### Exercise requirements:
Report each line of the data that contains the string "myContext".

[Stored dataset items]
-- ==== Sys2Proof/Certificates/Slice0/Obligations.lean ====
section
/-! DEFINITION. The statements for the provers, with the tables that they range over. A table pairs an instruction with
the value that the spec gives its result, in Lean's own arithmetic of bit vectors where that has a name for it. -/

open Sys2Proof Sys2Proof.Machine

/-! ## Encoding (R43, R46, R56, R57) -/

/-- Decoding the word of a well-formed instruction gives it back, with every operand, whatever bytes follow. -/
def Obligations.DecodeEncode : Prop :=
  ∀ (i : Instr) (w : BitVec 32) (rest : List (BitVec 8)), i.wellFormed = true → encode i = [w] →
    decodeWord w = some i ∧ decodeBytes (bytesOfWord w ++ rest) = some (i, rest)

/-- A word that decodes is the word of the instruction it decodes to: each word has one reading, and no reserved bit or
code of it is ignored. -/
def Obligations.EncodeDecode : Prop :=
  ∀ (w : BitVec 32) (i : Instr), decodeWord w = some i → encode i = [w] ∧ i.wellFormed = true

/-- Words that the spec writes out decode to the instructions that it names.
A word of major 0x00, or of a major that the map reserves, is no instruction. -/
def Obligations.DecodeExamples : Prop :=
 (decodeWord 0x10304200 = some (.sadd 3 1 2 false false)
  ∧ decodeWord 0x1BC01880 = some (.enter 60 64)
  ∧ decodeWord 0x208BFFFD = some (.bnez 5 (-3))
  ∧ decodeWord 0x31C00005 = some (.brvf 3 5)
  ∧ decodeWord 0x44C0D48C = some (.vaddr 12 3 20 false false)
  ∧ decodeWord 0x4C214608 = some (.vclt 2 5 6 false false)
  ∧ decodeWord 0x50A2CC00 = some (.shfl 10 11 12 false false)
  ∧ decodeWord 0x58A2C300 = some (.faddScalar 10 11 3 false false)
  ∧ decodeWord 0x68108311 = some (.vmad 1 2 3 4 false)
  ∧ decodeWord 0x70408844 = some (.ldAcq 4 2 8 2 0 false)
  ∧ decodeWord 0x78A00820 = some (.ldp64 10 16 false)
  ∧ decodeWord 0x94050000 = some (.waitc 5 0)
  ∧ decodeWord 0x98029000 = some (.mlds 5 8 false)
  ∧ decodeWord 0xA880CC09 = some (.acas 8 3 12 2 false true)
  ∧ decodeWord 0xB0082470 = some (.llock 8 9 7)
  ∧ decodeWord 0xC0C0E200 = some (.cstep 14 0 false)
  ∧ decodeWord 0xD0450002 = some (.lease 5 2)
  ∧ decodeWord 0xE020C90B = some (.csrset 3 9 0x0B)
  ∧ decodeWord 0xE8100601 = some (.pglock 6 0 true)
  ∧ decodeWord 0x00000000 = none)
  ∧ (∀ w : BitVec 32,
       w.toNat / 2 ^ 26 ∈ [0x00, 0x02, 0x03, 0x07, 0x0E, 0x0F, 0x21, 0x31, 0x32, 0x33, 0x35, 0x36, 0x37,
                           0x3C, 0x3D, 0x3E, 0x3F] → decodeWord w = none)

/-! ## Steps, reset, invariants -/

/-- Trying the fragments of a list in turn, from a state, leaves others to be tried in another: each so far waits. -/
inductive Tried : State → List (Nat × Nat) → State → List (Nat × Nat) → Prop
  | start (s : State) (ts : List (Nat × Nat)) : Tried s ts s ts
  | waits {s t r : State} {w : Warp} {u e : Nat} {ts rest : List (Nat × Nat)} : s.findWarp u = some w →
      s.tryIssue w e = .next t → t.warp.frag.held = true → Tried t ts r rest → Tried s ((u, e) :: ts) r rest

/-- The step's move is to try the next unit of fragment `e` of warp `w` in state `b`; `f` is the state in which it fetches.
The agenda may choose a fragment; where it is empty and nothing is due, fragments are tried in order. -/
def Issues (s b f : State) (w : Warp) (e : Nat) : Prop :=
  s.inReset = false ∧ b.findWarp w.uid = some w ∧ f = b.choose w.uid e
  ∧ ((∃ rest g, s.agenda = .issue w.uid e :: rest ∧ b = { s with agenda := rest }
        ∧ w.allFrags.find? (fun g => g.entry == e && w.holds g) = some g ∧ b.mayChoose w g = true)
     ∨ (s.agenda = [] ∧ (s.tick 1).due = none ∧ ∃ rest, Tried (s.tick 1) (s.tick 1).tries b ((w.uid, e) :: rest)))

/-- The unit's word lies at `loc`, where fetch may read it; `g` is the state after it has been found, charged and read. -/
def Fetches (f g : State) (loc : Nat) : Prop :=
  ∃ x kind peer, f.translate f.warp.units f.warp.ctx f.warp.frag.fetch.toNat false false true = (x, .at_ loc kind peer)
    ∧ x.poisoned loc 4 = false
    ∧ g = ((x.chargeAll x.warp.ctx x.warp.site [(kind, loc, 4)]).readAt x.warp.agent kind loc 4).1

/-- What an issue turn adds to the execution of its unit: a STEP that waits for it is told, yields end, the lease counts the
cycle, and the fragments that could have issued in its place have been passed over once more (R82, R85, R293, R354). A
unit that waits ends no turn. -/
noncomputable def Turned (b f : State) (w : Warp) (e : Nat) (t : State) : State :=
  let t := (State.stepped f.warp t).turnOver
  if t.warp.frag.held || w.frags.isEmpty then t else t.passOver w.uid e ((b.rivals w e).map (·.entry))

/-- When the four bytes at the issuing fragment's address decode to an instruction, the step is that instruction's
execution and what the turn adds to it. Where fragments are tried in order, this is said of the first that does not wait. -/
def Obligations.StepRunsDecoded : Prop :=
  ∀ (s b f g : State) (w : Warp) (e loc : Nat) (i : Instr), Issues s b f w e → Fetches f g loc →
    decodeBytes (g.mem.readBytes loc 4) = some (i, []) →
    (s.agenda = [] → ∀ t, exec i g = .next t → (Turned b f w e t).warp.frag.held = false) →
    step s = match exec i g with
      | .next t => .next (Turned b f w e t)
      | stop => stop

/-- Every step keeps memory in its canonical form. -/
def Obligations.MemoryStaysCanonical : Prop := ∀ s t : State, s.mem.wf → step s = .next t → t.mem.wf

/-- Memory has its canonical form at reset.
The control registers that the map gives a reset value, and the mailbox, hold it. -/
def Obligations.ResetValues : Prop :=
 (State.reset.mem.wf)
  ∧ ((∀ e ∈ [(0x08, 0), (0x40, 7), (0x48, 3), (0x49, 16384), (0x4A, 0x100000), (0x4B, 262144), (0x50, 0), (0x51, 0),
             (0x52, 0), (0x61, 0), (0x62, 0)], State.reset.csrVal e.1 = BitVec.ofNat 64 e.2)
     ∧ (∀ k < 9, State.reset.mailbox.at (8 * k) = 0)
     ∧ (∀ q < 64, (State.reset.queue q).size = 0 ∧ (State.reset.queue q).err = false))

/-! ## Issue (R26, R38, R39, R58) -/

/-- The two-source scalar instructions and their results (R70, R71). -/
def scalarTable : List ((Fin 64 → Fin 64 → Fin 64 → Bool → Bool → Instr) × (Word64 → Word64 → Word64)) :=
  [(.sadd, fun p q => p + q), (.ssub, fun p q => p - q), (.smul, fun p q => p * q),
   (.smulh, fun p q => (p.signExtend 128 * q.signExtend 128).extractLsb' 64 64),
   (.smulhz, fun p q => (p.setWidth 128 * q.setWidth 128).extractLsb' 64 64),
   (.sdiv, fun p q => if q = 0 then BitVec.allOnes 64 else p.sdiv q),
   (.sdivz, fun p q => if q = 0 then BitVec.allOnes 64 else p / q),
   (.srem, fun p q => if q = 0 then p else p.srem q), (.sremz, fun p q => if q = 0 then p else p % q),
   (.sand, fun p q => p &&& q), (.sor, fun p q => p ||| q), (.sxor, fun p q => p ^^^ q),
   (.sandn, fun p q => p &&& ~~~q),
   (.sshl, fun p q => p <<< (q &&& 63)), (.sshr, fun p q => p >>> (q &&& 63)),
   (.ssra, fun p q => p.sshiftRight (q &&& 63).toNat),
   (.smin, fun p q => if p.slt q then p else q), (.smax, fun p q => if p.slt q then q else p),
   (.sminz, fun p q => if p.ult q then p else q), (.smaxz, fun p q => if p.ult q then q else p),
   (.sceq, fun p q => if p = q then 1 else 0), (.sclt, fun p q => if p.slt q then 1 else 0),
   (.scltz, fun p q => if p.ult q then 1 else 0)]

/-- The one-source ones. -/
def scalarTable1 : List ((Fin 64 → Fin 64 → Bool → Instr) × (Word64 → Word64)) :=
  [(.sclz, fun p => p.clz), (.spopc, fun p => BitVec.ofNat 64 ((List.finRange 64).countP fun i => p[i])),
   (.sbrev, fun p => p.reverse)]

/-- When they decode to nothing, the step raises ILLENC, or PRIV where R58 looks at privilege before the rest of the
word.
The issue of a two-source instruction waits for its destination, then judges its sources: an empty one without the
x bit makes it wait, an empty one with it raises EMPTYREAD, and a poisoned one raises POISON.
That the wait for an empty source without x comes before the EMPTYREAD of another is the model's reading (log 29).
The instructions of major 0x3A, and HALT, raise PRIV in a warp that is not privileged; STEP and WATCH in one whose
context is not marked for debugging besides; a CSR of a privileged number does.
A level-2 instruction raises ILLENC in a grid of level 1, whatever die the gang stands on. -/
def Obligations.IssueChecks : Prop :=
 (∀ (s b f g : State) (w : Warp) (e loc : Nat), Issues s b f w e → Fetches f g loc →
    decodeBytes (g.mem.readBytes loc 4) = none → g.Handles →
    let major := (g.mem.read (loc + 3)).toNat / 4
    ∃ t c, step s = .next (Turned b f w e t) ∧ Trapped g t c 0 g.warp.active g.warp.frag.pc 0
      ∧ (g.privileged = true ∨ major ∉ [0x3A, 0x3B] → c = .illenc)
      ∧ (g.privileged = false → major = 0x3A → c = .priv))
  ∧ (∀ e ∈ scalarTable, ∀ (s : State) (d a b : Fin 64) (x y : Bool), hintsLegal s.warp.frag.hints {} = true →
       let out := exec (e.1 d a b x y) s
       let full := fun r : Fin 64 => s.warp.full (.s r)
       (full d = false → Waits s out)
       ∧ (full d = true → (full a = false ∧ x = false) ∨ (full b = false ∧ y = false) → Waits s out)
       ∧ (s.Handles → full d = true → (full a = true ∨ x = true) → (full b = true ∨ y = true) →
           full a = false ∨ full b = false → Traps s out .emptyread)
       ∧ (s.Handles → full d = true → full a = true → full b = true →
           (a ≠ 0 ∧ s.warp.sPoison[a] = true) ∨ (b ≠ 0 ∧ s.warp.sPoison[b] = true) → Traps s out .poison))
  ∧ (∀ (s : State) (d a b : Fin 64) (m z k : Fin 4) (l : Fin 8) (c : Fin 256) (g : Bool),
       s.warp.ctx ≠ 0 → s.Handles →
       (∀ i ∈ [Instr.tlbinv b a m, .pglock a z g, .pgswap b a, .homemv b a, .halt d a g], Traps s (exec i s) .priv)
       ∧ (s.myContext.debug = false → ∀ i ∈ [Instr.stepW d a g, .watch a k l z], Traps s (exec i s) .priv)
       ∧ (hintsLegal s.warp.frag.hints {} = true → csrAssigned c = true → 0x40 ≤ c.val →
           ∀ i ∈ [Instr.csrr d c, .csrw d a c, .csrset d a c, .csrclr d a c], Traps s (exec i s) .priv))
  ∧ (∀ (s : State) (d a b : Fin 64) (x y g : Bool) (k : Fin 8) (p : Fin 4), s.gridLevel < 2 → s.Handles →
       ∀ i ∈ [Instr.vdot4 d a b x y, .vdot4z d a b x y, .vdot4Scalar d a b x y, .vdot4zScalar d a b x y, .mmult k a b p g],
         Traps s (exec i s) .illenc)

/-! ## Taking a trap and returning from one (R83, R329, R330, R335, R336) -/

/-- BRK and TRAP with their cause and code (R83). -/
def softTraps (c : Fin 64) : List (Instr × Cause × Nat) := [(.brk, .brkpt, 0), (.trap c, .trapinsn, c.val)]

/-- BRK and TRAP take their trap as completed units: the saved registers, the record and the handler are as R83 and R329
say, and the warp resumes at the next unit. While an issued instruction that a trap waits for has not completed, the fault
waits with the warp.
Without a handler, or in trap mode already, the supervisor gets the fault: a context marked for debugging, or a warp
that STEP lets issue, sees the warp in debug stop, any other context ends. -/
def Obligations.TrapInstructions : Prop :=
 (∀ (s : State) (c : Fin 64), s.Ready {} → ∀ k ∈ softTraps c,
    (s.Handles → ∃ t, exec k.1 s = .next t ∧ Trapped s t k.2.1 k.2.2 s.warp.active s.next 0)
    ∧ (s.quiet s.warp.settle = false → ∃ t r, exec k.1 s = .next t
        ∧ t = { s with warp := { s.warp.settle with raising := some r } }
        ∧ r.cause = k.2.1 ∧ r.code = k.2.2 ∧ r.pc = s.warp.frag.pc ∧ r.rpc = s.next ∧ r.lanes = s.warp.active))
  ∧ (∀ (s : State) (c : Fin 64), s.Ready {} → s.quiet s.warp.settle = true →
       (s.warp.trapvec.toNat / 4 % 2 ^ 55 = 0 ∧ s.warp.heldTraps = []) ∨ s.warp.trap.isSome = true → ∀ k ∈ softTraps c,
       ∃ t, exec k.1 s = .next t ∧ t.warp.trapcause = some k.2.1 ∧ t.warp.trappc = s.warp.frag.pc
         ∧ t.warp.traplanes = s.warp.active
         ∧ (s.myContext.debug = true ∨ s.warp.stepping = true →
             t.warp.debugStop = true ∧ t.warp.trap.isSome = s.warp.trap.isSome ∧ t.warp.frag.pc = s.next)
         ∧ (s.myContext.debug = false → s.warp.stepping = false →
             (∀ c ∈ t.contexts, c.num ≠ s.warp.ctx) ∧ ∀ w ∈ t.warps, w.ctx = s.warp.ctx → w.live = false))

/-- TRET restores the fragment table of the record, its trapping fragment at the resume address or at the one given, and
leaves trap mode.
TRET of a warp that is not fused raises ILLCONV, and outside trap mode it raises RANGE. -/
def Obligations.TretRestores : Prop :=
 (∀ (s : State) (m : TrapMode) (a : Fin 64) (pc : Pc), s.Ready { srcs := [(.s a, false)] } → s.warp.fused = true →
    s.warp.trap = some m → s.warp.heldTraps = [] → m.pend = none → m.record.park = [] →
    m.record.logged = false → (∃ f ∈ m.record.frags, f.entry = m.record.frag) →
    (∀ f ∈ m.record.frags, f.mask &&& s.warp.live32 ≠ 0) →
    (a = 0 ∧ pc = m.record.rpc ∨ a ≠ 0 ∧ (s.warp.readS a).toNat % 4 = 0 ∧ s.warp.readS a = pc.setWidth 64) →
    ∃ t, exec (.tret a) s = .next t
      ∧ t.warp.frag :: t.warp.frags = (m.record.frags.map fun f =>
          if f.entry = m.record.frag then
            { f with pc := pc, fetch := pc, hints := {}, state := .ready }
          else f)
      ∧ t = { s with warp := { s.warp with trap := none, park := [], frag := t.warp.frag, frags := t.warp.frags } })
  ∧ (∀ (s : State) (a : Fin 64), s.Ready { srcs := [(.s a, false)] } →
       (s.Handles → s.warp.fused = false → Traps s (exec (.tret a) s) .illconv)
       ∧ (s.Handles → s.warp.fused = true → Traps s (exec (.tret a) s) .range))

### Written solution:
       ∧ (s.myContext.debug = false → ∀ i ∈ [Instr.stepW d a g, .watch a k l z], Traps s (exec i s) .priv)
         ∧ (s.myContext.debug = true ∨ s.warp.stepping = true →
         ∧ (s.myContext.debug = false → s.warp.stepping = false →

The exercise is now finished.